··· Supplied material ···

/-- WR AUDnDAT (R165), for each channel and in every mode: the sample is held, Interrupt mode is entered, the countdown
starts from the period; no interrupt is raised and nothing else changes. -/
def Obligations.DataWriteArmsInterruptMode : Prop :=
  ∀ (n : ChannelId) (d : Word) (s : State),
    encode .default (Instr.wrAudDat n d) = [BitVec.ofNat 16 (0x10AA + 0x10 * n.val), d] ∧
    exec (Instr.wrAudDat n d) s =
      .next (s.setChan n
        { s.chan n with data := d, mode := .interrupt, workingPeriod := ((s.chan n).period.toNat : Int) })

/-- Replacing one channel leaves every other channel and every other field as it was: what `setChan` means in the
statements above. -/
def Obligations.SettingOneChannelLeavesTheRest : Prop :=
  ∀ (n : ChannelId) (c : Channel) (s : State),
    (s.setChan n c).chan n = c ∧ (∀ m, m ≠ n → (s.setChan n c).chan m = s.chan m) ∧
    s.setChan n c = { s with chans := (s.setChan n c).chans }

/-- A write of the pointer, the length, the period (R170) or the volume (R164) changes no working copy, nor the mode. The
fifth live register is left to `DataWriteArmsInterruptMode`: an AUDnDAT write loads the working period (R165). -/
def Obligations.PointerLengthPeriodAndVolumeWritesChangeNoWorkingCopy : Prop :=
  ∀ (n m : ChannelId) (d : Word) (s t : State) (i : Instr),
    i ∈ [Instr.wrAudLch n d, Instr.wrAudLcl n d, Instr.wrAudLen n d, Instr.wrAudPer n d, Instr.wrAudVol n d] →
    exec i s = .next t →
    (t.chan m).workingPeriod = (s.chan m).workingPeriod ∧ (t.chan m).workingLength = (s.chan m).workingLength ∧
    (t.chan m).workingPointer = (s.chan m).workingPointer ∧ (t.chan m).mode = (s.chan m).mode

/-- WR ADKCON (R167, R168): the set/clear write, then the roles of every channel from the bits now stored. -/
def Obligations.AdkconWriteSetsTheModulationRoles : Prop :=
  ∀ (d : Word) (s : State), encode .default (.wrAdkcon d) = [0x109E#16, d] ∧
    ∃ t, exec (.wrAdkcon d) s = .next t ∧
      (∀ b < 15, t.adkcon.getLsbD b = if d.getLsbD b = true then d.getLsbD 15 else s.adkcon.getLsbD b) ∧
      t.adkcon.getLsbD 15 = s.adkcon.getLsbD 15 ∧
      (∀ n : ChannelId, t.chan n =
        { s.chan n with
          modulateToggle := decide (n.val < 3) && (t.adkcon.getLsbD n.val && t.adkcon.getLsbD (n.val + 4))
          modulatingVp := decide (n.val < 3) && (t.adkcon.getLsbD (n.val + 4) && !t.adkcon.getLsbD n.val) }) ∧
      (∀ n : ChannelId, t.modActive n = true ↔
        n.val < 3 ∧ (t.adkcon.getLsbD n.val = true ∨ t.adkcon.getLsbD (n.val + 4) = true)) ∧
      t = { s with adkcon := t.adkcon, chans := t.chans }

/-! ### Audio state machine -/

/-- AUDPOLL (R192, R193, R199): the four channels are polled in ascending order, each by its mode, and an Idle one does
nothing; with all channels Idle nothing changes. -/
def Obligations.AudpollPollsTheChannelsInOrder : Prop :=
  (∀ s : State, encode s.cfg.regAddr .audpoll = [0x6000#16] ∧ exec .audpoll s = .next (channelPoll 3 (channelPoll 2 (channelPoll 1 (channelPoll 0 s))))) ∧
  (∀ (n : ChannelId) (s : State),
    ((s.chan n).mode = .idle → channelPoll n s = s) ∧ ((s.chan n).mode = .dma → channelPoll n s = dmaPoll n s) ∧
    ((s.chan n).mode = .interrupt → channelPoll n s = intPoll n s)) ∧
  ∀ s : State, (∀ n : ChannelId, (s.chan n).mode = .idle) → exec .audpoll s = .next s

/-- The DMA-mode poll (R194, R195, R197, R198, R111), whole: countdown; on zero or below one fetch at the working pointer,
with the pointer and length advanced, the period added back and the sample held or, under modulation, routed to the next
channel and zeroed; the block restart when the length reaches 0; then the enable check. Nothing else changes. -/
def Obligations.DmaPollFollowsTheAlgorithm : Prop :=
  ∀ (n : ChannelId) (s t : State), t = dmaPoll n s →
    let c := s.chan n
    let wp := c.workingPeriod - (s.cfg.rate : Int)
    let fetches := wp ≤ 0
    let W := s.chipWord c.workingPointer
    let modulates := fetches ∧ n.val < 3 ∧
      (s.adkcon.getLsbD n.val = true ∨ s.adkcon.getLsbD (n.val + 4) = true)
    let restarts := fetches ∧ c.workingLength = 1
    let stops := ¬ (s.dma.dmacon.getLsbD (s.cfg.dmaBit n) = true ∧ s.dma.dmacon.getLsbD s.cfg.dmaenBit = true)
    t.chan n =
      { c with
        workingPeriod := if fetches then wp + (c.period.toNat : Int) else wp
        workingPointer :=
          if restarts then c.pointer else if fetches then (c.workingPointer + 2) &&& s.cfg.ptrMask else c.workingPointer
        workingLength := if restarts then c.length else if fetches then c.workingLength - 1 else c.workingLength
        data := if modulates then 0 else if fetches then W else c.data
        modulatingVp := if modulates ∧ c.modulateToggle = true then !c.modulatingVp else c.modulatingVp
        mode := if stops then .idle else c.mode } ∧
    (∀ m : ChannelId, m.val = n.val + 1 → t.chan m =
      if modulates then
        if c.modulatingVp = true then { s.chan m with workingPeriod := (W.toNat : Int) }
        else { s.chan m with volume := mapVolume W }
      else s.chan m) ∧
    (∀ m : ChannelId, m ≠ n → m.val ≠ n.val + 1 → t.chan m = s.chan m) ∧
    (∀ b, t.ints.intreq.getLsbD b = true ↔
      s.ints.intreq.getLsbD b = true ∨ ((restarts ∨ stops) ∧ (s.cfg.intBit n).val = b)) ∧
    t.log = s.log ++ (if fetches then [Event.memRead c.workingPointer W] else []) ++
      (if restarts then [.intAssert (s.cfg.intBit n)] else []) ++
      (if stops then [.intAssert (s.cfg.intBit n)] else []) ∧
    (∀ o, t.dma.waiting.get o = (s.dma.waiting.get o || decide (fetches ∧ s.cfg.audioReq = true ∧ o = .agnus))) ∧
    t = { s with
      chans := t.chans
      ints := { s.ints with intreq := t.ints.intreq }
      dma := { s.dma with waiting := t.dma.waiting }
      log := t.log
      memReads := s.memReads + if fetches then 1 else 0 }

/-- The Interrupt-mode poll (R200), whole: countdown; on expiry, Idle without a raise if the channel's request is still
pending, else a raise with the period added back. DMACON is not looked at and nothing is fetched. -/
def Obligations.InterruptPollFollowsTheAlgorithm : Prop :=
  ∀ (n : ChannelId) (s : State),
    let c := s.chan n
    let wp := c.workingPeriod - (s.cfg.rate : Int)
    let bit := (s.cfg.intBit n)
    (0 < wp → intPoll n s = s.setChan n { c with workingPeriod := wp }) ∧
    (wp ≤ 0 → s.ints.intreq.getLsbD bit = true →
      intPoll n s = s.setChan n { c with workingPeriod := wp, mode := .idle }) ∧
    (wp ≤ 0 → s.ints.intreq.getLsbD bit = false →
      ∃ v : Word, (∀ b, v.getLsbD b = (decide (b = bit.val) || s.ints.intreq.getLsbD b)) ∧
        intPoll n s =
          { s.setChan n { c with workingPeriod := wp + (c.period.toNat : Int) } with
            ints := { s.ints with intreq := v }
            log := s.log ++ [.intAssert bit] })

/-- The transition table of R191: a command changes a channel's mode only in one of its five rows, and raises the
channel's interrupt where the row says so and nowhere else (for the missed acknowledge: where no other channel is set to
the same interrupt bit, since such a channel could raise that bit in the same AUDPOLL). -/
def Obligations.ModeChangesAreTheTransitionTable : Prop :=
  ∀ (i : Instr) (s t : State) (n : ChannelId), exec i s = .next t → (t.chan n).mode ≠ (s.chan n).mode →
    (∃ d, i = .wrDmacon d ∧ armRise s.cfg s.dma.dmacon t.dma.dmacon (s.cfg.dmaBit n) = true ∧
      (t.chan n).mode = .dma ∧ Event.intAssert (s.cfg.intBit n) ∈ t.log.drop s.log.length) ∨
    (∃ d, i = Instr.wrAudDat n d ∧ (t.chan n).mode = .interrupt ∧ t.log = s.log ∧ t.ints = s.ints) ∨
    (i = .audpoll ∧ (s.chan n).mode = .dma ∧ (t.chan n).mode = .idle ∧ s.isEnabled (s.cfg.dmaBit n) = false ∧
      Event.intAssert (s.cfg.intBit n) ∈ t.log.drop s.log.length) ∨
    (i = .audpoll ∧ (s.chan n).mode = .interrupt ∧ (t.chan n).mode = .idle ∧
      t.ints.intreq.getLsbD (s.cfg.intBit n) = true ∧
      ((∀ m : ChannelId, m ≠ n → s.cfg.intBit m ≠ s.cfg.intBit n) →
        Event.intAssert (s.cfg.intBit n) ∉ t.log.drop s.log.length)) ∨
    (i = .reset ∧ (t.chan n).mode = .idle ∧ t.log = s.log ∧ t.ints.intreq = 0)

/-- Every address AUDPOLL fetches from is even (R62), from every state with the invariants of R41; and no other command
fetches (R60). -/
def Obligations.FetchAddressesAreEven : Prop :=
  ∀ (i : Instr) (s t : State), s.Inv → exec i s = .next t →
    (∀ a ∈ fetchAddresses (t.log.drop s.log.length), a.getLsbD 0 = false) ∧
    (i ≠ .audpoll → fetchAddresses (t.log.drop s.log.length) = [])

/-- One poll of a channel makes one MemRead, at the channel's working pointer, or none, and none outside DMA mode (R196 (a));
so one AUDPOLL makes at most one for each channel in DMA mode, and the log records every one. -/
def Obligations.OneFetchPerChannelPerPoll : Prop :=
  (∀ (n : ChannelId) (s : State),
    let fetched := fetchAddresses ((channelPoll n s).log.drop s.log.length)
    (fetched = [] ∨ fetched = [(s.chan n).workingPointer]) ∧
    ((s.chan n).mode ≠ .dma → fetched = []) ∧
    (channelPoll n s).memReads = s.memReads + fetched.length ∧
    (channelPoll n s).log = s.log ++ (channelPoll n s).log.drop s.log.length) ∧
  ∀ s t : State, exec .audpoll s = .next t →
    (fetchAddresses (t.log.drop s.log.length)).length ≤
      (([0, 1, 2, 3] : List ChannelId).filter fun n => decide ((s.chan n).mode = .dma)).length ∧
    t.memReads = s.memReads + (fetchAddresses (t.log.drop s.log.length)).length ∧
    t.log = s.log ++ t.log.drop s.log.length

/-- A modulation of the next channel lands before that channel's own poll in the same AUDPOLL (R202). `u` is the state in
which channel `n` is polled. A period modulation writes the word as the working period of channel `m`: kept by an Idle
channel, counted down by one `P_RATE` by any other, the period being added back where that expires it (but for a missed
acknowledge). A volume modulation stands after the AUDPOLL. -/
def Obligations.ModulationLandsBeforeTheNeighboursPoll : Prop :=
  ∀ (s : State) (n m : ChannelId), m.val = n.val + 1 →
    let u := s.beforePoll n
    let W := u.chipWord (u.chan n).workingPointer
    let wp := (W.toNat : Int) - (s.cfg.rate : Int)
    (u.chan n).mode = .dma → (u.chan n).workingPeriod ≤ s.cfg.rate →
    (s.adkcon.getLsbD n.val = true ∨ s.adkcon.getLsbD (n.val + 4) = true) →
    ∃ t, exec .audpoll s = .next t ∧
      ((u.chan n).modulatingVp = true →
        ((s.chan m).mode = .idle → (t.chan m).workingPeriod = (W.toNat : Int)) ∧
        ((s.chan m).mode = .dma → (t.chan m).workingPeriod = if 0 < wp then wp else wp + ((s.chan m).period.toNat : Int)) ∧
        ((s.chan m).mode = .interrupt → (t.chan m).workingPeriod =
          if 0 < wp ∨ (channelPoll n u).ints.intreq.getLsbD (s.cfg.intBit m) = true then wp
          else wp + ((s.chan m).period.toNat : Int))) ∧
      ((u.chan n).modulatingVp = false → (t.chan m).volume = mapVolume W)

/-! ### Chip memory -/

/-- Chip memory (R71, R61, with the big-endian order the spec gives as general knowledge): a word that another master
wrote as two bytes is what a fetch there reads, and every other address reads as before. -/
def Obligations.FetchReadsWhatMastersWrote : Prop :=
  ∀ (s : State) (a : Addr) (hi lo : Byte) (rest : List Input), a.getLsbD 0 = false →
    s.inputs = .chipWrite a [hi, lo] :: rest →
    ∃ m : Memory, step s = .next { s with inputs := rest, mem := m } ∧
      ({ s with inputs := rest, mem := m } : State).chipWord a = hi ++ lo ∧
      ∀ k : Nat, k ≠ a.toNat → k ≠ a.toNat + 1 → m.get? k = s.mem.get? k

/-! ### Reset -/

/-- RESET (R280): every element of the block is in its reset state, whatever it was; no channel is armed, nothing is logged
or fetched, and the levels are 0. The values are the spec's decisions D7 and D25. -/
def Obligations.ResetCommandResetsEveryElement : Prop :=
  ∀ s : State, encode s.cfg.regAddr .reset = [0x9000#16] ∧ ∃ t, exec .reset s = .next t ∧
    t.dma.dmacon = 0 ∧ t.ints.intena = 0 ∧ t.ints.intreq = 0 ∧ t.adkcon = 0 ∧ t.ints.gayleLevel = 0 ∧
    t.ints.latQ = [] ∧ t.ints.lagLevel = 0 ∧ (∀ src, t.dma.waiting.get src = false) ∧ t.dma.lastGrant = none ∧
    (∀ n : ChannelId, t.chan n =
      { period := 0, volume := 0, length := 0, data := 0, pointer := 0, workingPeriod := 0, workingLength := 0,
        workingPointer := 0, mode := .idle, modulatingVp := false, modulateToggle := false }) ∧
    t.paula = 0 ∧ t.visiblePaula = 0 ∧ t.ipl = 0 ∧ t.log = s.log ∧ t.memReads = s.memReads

···

## Instructions to follow
From the records above, retype only the lines starting at the line that contains "let fetches := wp ≤ 0" and ending at the line that contains "modulatingVp := if", both included.

## Response to this exercise
    let fetches := wp ≤ 0
    let W := s.chipWord c.workingPointer
    let modulates := fetches ∧ n.val < 3 ∧
      (s.adkcon.getLsbD n.val = true ∨ s.adkcon.getLsbD (n.val + 4) = true)
    let restarts := fetches ∧ c.workingLength = 1
    let stops := ¬ (s.dma.dmacon.getLsbD (s.cfg.dmaBit n) = true ∧ s.dma.dmacon.getLsbD s.cfg.dmaenBit = true)
    t.chan n =
      { c with
        workingPeriod := if fetches then wp + (c.period.toNat : Int) else wp
        workingPointer :=
          if restarts then c.pointer else if fetches then (c.workingPointer + 2) &&& s.cfg.ptrMask else c.workingPointer
        workingLength := if restarts then c.length else if fetches then c.workingLength - 1 else c.workingLength
        data := if modulates then 0 else if fetches then W else c.data
        modulatingVp := if modulates ∧ c.modulateToggle = true then !c.modulatingVp else c.modulatingVp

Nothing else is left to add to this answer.